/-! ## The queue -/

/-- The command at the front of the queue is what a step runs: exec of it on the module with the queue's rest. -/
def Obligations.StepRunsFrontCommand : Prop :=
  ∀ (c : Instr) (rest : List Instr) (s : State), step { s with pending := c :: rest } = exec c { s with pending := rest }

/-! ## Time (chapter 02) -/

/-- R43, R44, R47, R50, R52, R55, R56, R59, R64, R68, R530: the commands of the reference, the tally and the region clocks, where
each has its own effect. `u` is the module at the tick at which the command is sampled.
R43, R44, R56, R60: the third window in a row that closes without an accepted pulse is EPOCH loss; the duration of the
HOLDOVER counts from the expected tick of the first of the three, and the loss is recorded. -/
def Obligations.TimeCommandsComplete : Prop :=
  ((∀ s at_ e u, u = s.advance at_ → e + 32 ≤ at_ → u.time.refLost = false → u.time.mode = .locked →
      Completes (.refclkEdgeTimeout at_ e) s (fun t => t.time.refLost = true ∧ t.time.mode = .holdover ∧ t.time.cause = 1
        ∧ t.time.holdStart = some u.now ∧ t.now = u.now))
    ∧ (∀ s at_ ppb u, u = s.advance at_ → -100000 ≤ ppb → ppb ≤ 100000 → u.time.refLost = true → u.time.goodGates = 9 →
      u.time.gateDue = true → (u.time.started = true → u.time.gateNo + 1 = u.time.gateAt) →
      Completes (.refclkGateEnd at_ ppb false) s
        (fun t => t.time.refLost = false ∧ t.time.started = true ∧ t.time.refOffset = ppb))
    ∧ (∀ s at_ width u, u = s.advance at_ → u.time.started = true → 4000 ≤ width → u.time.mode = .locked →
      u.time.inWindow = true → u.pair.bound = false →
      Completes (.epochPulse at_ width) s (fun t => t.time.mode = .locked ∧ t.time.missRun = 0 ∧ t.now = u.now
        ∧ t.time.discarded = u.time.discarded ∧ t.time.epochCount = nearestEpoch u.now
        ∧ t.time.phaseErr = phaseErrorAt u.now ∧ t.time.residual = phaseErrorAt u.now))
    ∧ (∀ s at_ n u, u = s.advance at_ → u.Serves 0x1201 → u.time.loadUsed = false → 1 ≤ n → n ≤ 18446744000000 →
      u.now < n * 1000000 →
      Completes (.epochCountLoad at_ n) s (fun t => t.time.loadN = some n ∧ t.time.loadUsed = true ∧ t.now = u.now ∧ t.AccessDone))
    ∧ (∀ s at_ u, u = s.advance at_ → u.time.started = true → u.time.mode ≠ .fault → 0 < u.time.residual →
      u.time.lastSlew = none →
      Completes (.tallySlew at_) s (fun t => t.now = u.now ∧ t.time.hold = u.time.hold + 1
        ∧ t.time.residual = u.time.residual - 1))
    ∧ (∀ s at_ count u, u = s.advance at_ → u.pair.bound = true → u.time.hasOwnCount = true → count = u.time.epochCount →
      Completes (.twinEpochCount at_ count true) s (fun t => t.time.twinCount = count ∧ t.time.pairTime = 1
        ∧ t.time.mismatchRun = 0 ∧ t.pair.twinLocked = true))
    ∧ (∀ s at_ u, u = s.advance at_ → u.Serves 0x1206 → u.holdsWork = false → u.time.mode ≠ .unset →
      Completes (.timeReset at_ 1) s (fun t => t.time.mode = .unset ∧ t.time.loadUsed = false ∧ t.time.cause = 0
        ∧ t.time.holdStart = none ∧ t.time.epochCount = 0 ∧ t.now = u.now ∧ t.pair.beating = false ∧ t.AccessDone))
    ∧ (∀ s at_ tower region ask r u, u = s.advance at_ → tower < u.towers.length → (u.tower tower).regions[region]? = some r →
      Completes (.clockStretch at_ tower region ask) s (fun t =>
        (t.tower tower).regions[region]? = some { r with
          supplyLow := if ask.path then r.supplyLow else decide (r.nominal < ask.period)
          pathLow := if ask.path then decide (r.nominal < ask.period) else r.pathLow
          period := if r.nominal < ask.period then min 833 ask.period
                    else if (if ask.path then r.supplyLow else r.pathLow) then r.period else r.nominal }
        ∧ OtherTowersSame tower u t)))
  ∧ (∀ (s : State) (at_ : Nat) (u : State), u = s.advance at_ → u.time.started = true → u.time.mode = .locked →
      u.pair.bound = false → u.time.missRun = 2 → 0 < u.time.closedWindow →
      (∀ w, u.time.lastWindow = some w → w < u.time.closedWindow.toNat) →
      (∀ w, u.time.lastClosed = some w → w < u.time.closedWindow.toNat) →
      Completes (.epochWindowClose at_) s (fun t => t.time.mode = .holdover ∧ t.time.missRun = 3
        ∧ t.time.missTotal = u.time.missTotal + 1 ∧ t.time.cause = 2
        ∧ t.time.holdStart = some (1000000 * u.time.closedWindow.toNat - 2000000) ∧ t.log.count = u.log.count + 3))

## WORK REQUEST
Output each line of the material exactly, keeping every word as it appears.

## RESPONSE BELOW
/-! ## The queue -/

/-- The command at the front of the queue is what a step runs: exec of it on the module with the queue's rest. -/
def Obligations.StepRunsFrontCommand : Prop :=
  ∀ (c : Instr) (rest : List Instr) (s : State), step { s with pending := c :: rest } = exec c { s with pending := rest }

/-! ## Time (chapter 02) -/

/-- R43, R44, R47, R50, R52, R55, R56, R59, R64, R68, R530: the commands of the reference, the tally and the region clocks, where
each has its own effect. `u` is the module at the tick at which the command is sampled.
R43, R44, R56, R60: the third window in a row that closes without an accepted pulse is EPOCH loss; the duration of the
HOLDOVER counts from the expected tick of the first of the three, and the loss is recorded. -/
def Obligations.TimeCommandsComplete : Prop :=
  ((∀ s at_ e u, u = s.advance at_ → e + 32 ≤ at_ → u.time.refLost = false → u.time.mode = .locked →
      Completes (.refclkEdgeTimeout at_ e) s (fun t => t.time.refLost = true ∧ t.time.mode = .holdover ∧ t.time.cause = 1
        ∧ t.time.holdStart = some u.now ∧ t.now = u.now))
    ∧ (∀ s at_ ppb u, u = s.advance at_ → -100000 ≤ ppb → ppb ≤ 100000 → u.time.refLost = true → u.time.goodGates = 9 →
      u.time.gateDue = true → (u.time.started = true → u.time.gateNo + 1 = u.time.gateAt) →
      Completes (.refclkGateEnd at_ ppb false) s
        (fun t => t.time.refLost = false ∧ t.time.started = true ∧ t.time.refOffset = ppb))
    ∧ (∀ s at_ width u, u = s.advance at_ → u.time.started = true → 4000 ≤ width → u.time.mode = .locked →
      u.time.inWindow = true → u.pair.bound = false →
      Completes (.epochPulse at_ width) s (fun t => t.time.mode = .locked ∧ t.time.missRun = 0 ∧ t.now = u.now
        ∧ t.time.discarded = u.time.discarded ∧ t.time.epochCount = nearestEpoch u.now
        ∧ t.time.phaseErr = phaseErrorAt u.now ∧ t.time.residual = phaseErrorAt u.now))
    ∧ (∀ s at_ n u, u = s.advance at_ → u.Serves 0x1201 → u.time.loadUsed = false → 1 ≤ n → n ≤ 18446744000000 →
      u.now < n * 1000000 →
      Completes (.epochCountLoad at_ n) s (fun t => t.time.loadN = some n ∧ t.time.loadUsed = true ∧ t.now = u.now ∧ t.AccessDone))
    ∧ (∀ s at_ u, u = s.advance at_ → u.time.started = true → u.time.mode ≠ .fault → 0 < u.time.residual →
      u.time.lastSlew = none →
      Completes (.tallySlew at_) s (fun t => t.now = u.now ∧ t.time.hold = u.time.hold + 1
        ∧ t.time.residual = u.time.residual - 1))
    ∧ (∀ s at_ count u, u = s.advance at_ → u.pair.bound = true → u.time.hasOwnCount = true → count = u.time.epochCount →
      Completes (.twinEpochCount at_ count true) s (fun t => t.time.twinCount = count ∧ t.time.pairTime = 1
        ∧ t.time.mismatchRun = 0 ∧ t.pair.twinLocked = true))
    ∧ (∀ s at_ u, u = s.advance at_ → u.Serves 0x1206 → u.holdsWork = false → u.time.mode ≠ .unset →
      Completes (.timeReset at_ 1) s (fun t => t.time.mode = .unset ∧ t.time.loadUsed = false ∧ t.time.cause = 0
        ∧ t.time.holdStart = none ∧ t.time.epochCount = 0 ∧ t.now = u.now ∧ t.pair.beating = false ∧ t.AccessDone))
    ∧ (∀ s at_ tower region ask r u, u = s.advance at_ → tower < u.towers.length → (u.tower tower).regions[region]? = some r →
      Completes (.clockStretch at_ tower region ask) s (fun t =>
        (t.tower tower).regions[region]? = some { r with
          supplyLow := if ask.path then r.supplyLow else decide (r.nominal < ask.period)
          pathLow := if ask.path then decide (r.nominal < ask.period) else r.pathLow
          period := if r.nominal < ask.period then min 833 ask.period
                    else if (if ask.path then r.supplyLow else r.pathLow) then r.period else r.nominal }
        ∧ OtherTowersSame tower u t)))
  ∧ (∀ (s : State) (at_ : Nat) (u : State), u = s.advance at_ → u.time.started = true → u.time.mode = .locked →
      u.pair.bound = false → u.time.missRun = 2 → 0 < u.time.closedWindow →
      (∀ w, u.time.lastWindow = some w → w < u.time.closedWindow.toNat) →
      (∀ w, u.time.lastClosed = some w → w < u.time.closedWindow.toNat) →
      Completes (.epochWindowClose at_) s (fun t => t.time.mode = .holdover ∧ t.time.missRun = 3
        ∧ t.time.missTotal = u.time.missTotal + 1 ∧ t.time.cause = 2
        ∧ t.time.holdStart = some (1000000 * u.time.closedWindow.toNat - 2000000) ∧ t.log.count = u.log.count + 3))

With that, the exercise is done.